Plus tard, la Légion étrangère, engagée sur d'autres théâtres d'opérations, en France, en Extrême-Orient, dans l'océan Indien, rappelle fièrement la ferme détermination des soixante-deux légionnaires de Camarón, et décide de choisir le 30 avril comme jour férié annuel et célébration solennelle de son Corps. Peu à peu, à l'expiration de leurs contrats, les légionnaires retournent dans leur pays d'origine, dans toutes les parties du monde, emportant avec eux l'histoire du combat, celle de "l'exploit de Camérone", qui devient progressivement et imperceptiblement une légende.
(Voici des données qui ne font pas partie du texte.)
/-- Admit what has room and drain what is due, as long as requests wait and room comes free. -/
def State.dramFill (d : Nat) : Nat → State → State
  | 0, s => s
  | n + 1, s =>
    let w := (s.dchan d).waiting.length
    let s := (s.modDchan d fun c => DChan.letIn (s.gate d) c.waiting.length c).dramDrain d
    if (s.dchan d).waiting.length = w ∨ (s.dchan d).waiting.isEmpty then s else State.dramFill d n s

/-- Report the fences of a channel that are complete (R334). -/
def State.dramFences (s : State) (d : Nat) : State :=
  let c := s.dchan d
  let done := c.fences.filter fun f => f.2.isEmpty
  let s := s.modDchan d fun c => { c with fences := c.fences.filter fun f => !f.2.isEmpty }
  s.each done fun f s => s.put (.fence d f.1)

/-- Admit what has room, and serve the bus. -/
def State.dramService (s : State) (d : Nat) : State :=
  ((State.dramFill d ((s.dchan d).waiting.length + 1) s).dramRead d).dramFences d

/-- Serve the channels at which requests wait for admission. -/
def State.serveDram (s : State) : State :=
  s.each [0, 1, 2, 3] fun d s => if (s.dchan d).waiting.isEmpty ∨ !s.chLive d ∨ s.flag DMC_CH_STAT_SREF d then s else s.dramService d

/-- A row becomes a repair candidate, or gains errors; a full table gives up the candidate with the fewest (R343). -/
def State.addCand (s : State) (d row n : Nat) : State :=
  let c := s.dchan d
  match c.cands.find? fun e => e.2.1 == row with
  | some (k, (_, m)) => s.modDchan d fun c => { c with cands := c.cands.put k (row, m + n) }
  | none =>
    let k := match c.cands.freeKey 32 with
      | some k => k
      | none => match leastBy (fun e => e.2.2) c.cands with | some e => e.1 | none => 0
    (s.modDchan d fun c => { c with cands := c.cands.put k (row, n) }).setRow false d k row

/-- Remove a candidate. -/
def State.dropCand (s : State) (d k : Nat) : State :=
  (s.modDchan d fun c => { c with cands := c.cands.del k }).setRow false d k 0

/-- Queue a write of the burst at an address by the DMC or by the reader that restores it. -/
def State.rewriteBurst (s : State) (d addr cls source : Nat) : State :=
  s.queueDram d { cls := cls, source := source, user := .dma 0 none, write := true, addr := addr / 64 * 64, len := 64 } none

/-- A corrected burst (R330, R343): written back in the scrub class, counted; 16 of one row within 24 operating hours make
it a candidate. -/
def State.dramCorrected (s : State) (d addr : Nat) : State :=
  let s := s.bumpDmc DMC_CE_CNT d
  let s := s.rewriteBurst d addr 4 0
  let row := dramRow (s.pop d) addr
  let l := ((s.dchan d).ceRows.lookD row []).filter (fun t => s.ms.opMs < t + 86400000) ++ [s.ms.opMs]
  let s := s.modDchan d fun c => { c with ceRows := c.ceRows.put row l }
  if 16 ≤ l.length then s.addCand d row (if (s.dchan d).cands.any fun e => e.2.1 == row then 1 else l.length) else s

/-- Start the next range scrub of a channel if none runs (R347); it pauses in DETOUR, RETURN and REST by staying there. -/
def State.scrubNext (s : State) (d : Nat) : State :=
  let c := s.dchan d
  if c.scrub.isSome then s
  else
    match c.scrubQ with
    | [] => s
    | r :: t =>
      let s := s.modDchan d fun c => { c with scrub := some { r with since := s.now }, scrubQ := t }
      (s.set DMC_STATUS_SCRUB_BUSY (setBit (s.get DMC_STATUS_SCRUB_BUSY) d)).ticketRun r.ticket

/-- Ask for a range scrub: it starts, or is queued among up to 3, or is refused (R347). -/
def State.askScrub (s : State) (d : Nat) (r : DScrub) : State :=
  if (s.dchan d).scrub.isSome ∧ 3 ≤ (s.dchan d).scrubQ.length then s
  else (s.modDchan d fun c => { c with scrubQ := c.scrubQ ++ [r] }).scrubNext d

/-- What a read of an SRAM word gives: zero where its valid bit is 0 (R349). -/
def State.sramRead (s : State) (k : Nat) : Nat := match s.mm.sram.look k with | some w => w.data | none => 0

/-- A write of some bytes of an SRAM word (R349): the others keep what a read gives, and the word becomes valid. -/
def State.sramWrite (s : State) (k mask data : Nat) : State :=
  let old := s.sramRead k
  let d := (List.range 8).foldl (fun n b => n + bits (if bit mask b then data else old) (8 * b + 7) (8 * b) * 2 ^ (8 * b)) 0
  { s with mm := { s.mm with sram := s.mm.sram.put k { data := d, check := Config.secded d % 256 } } }

/-- Key of a word of a macro. -/
def sramKey (mac word : Nat) : Nat := 32768 * mac + word

/-- What units have written to the macros, in order. -/
def State.sramWrites (s : State) (l : List SramWrite) : State :=
  s.each (l.filter fun w => decide (w.mac < 352) && decide (w.word < 32768) && w.mask % 256 != 0) fun w s =>
    s.sramWrite (sramKey w.mac w.word) w.mask w.data

/-- Words of a range of macros whose valid bit is 1. -/
def State.sramValid (s : State) (first last : Nat) : Nat :=
  (s.mm.sram.filter fun e => decide (32768 * first ≤ e.1) && decide (e.1 < 32768 * (last + 1))).length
Et c'est ainsi, le 30 avril de chaque année, parfois dans les coins les plus reculés de la Terre, et au Mexique aussi, que des ex-légionnaires se retrouvent, l'esprit pour un moment détaché des soucis matériels et des contingences quotidiennes, et ils se rassemblent avec ferveur et silence dans un rite sacré : celui de "Camérone", celui de la "Fidélité à la Mission", acceptation silencieuse de la consommation du sacrifice suprême... Et l'excitation des combats apaisés et des blessures cicatrisées, l'amitié de deux nations et de deux peuples refait surface et poursuit son développement harmonieux. Cependant, ce serait trop peu pour donner à « l'acte » de Camarón le caractère d'un fervent et commun hommage franco-mexicain à la mémoire de leurs héros. Cet hommage doit être partagé par tous les hommes, de tous les pays et de tous les temps, de l'âge de la flèche à l'âge interspatial, qui ont préféré perdre la vie plutôt que de céder à la force... préservant ainsi la vraie valeur de l'homme, pour la merveilleuse affirmation du triomphe irrésistible de l'esprit sur la matière.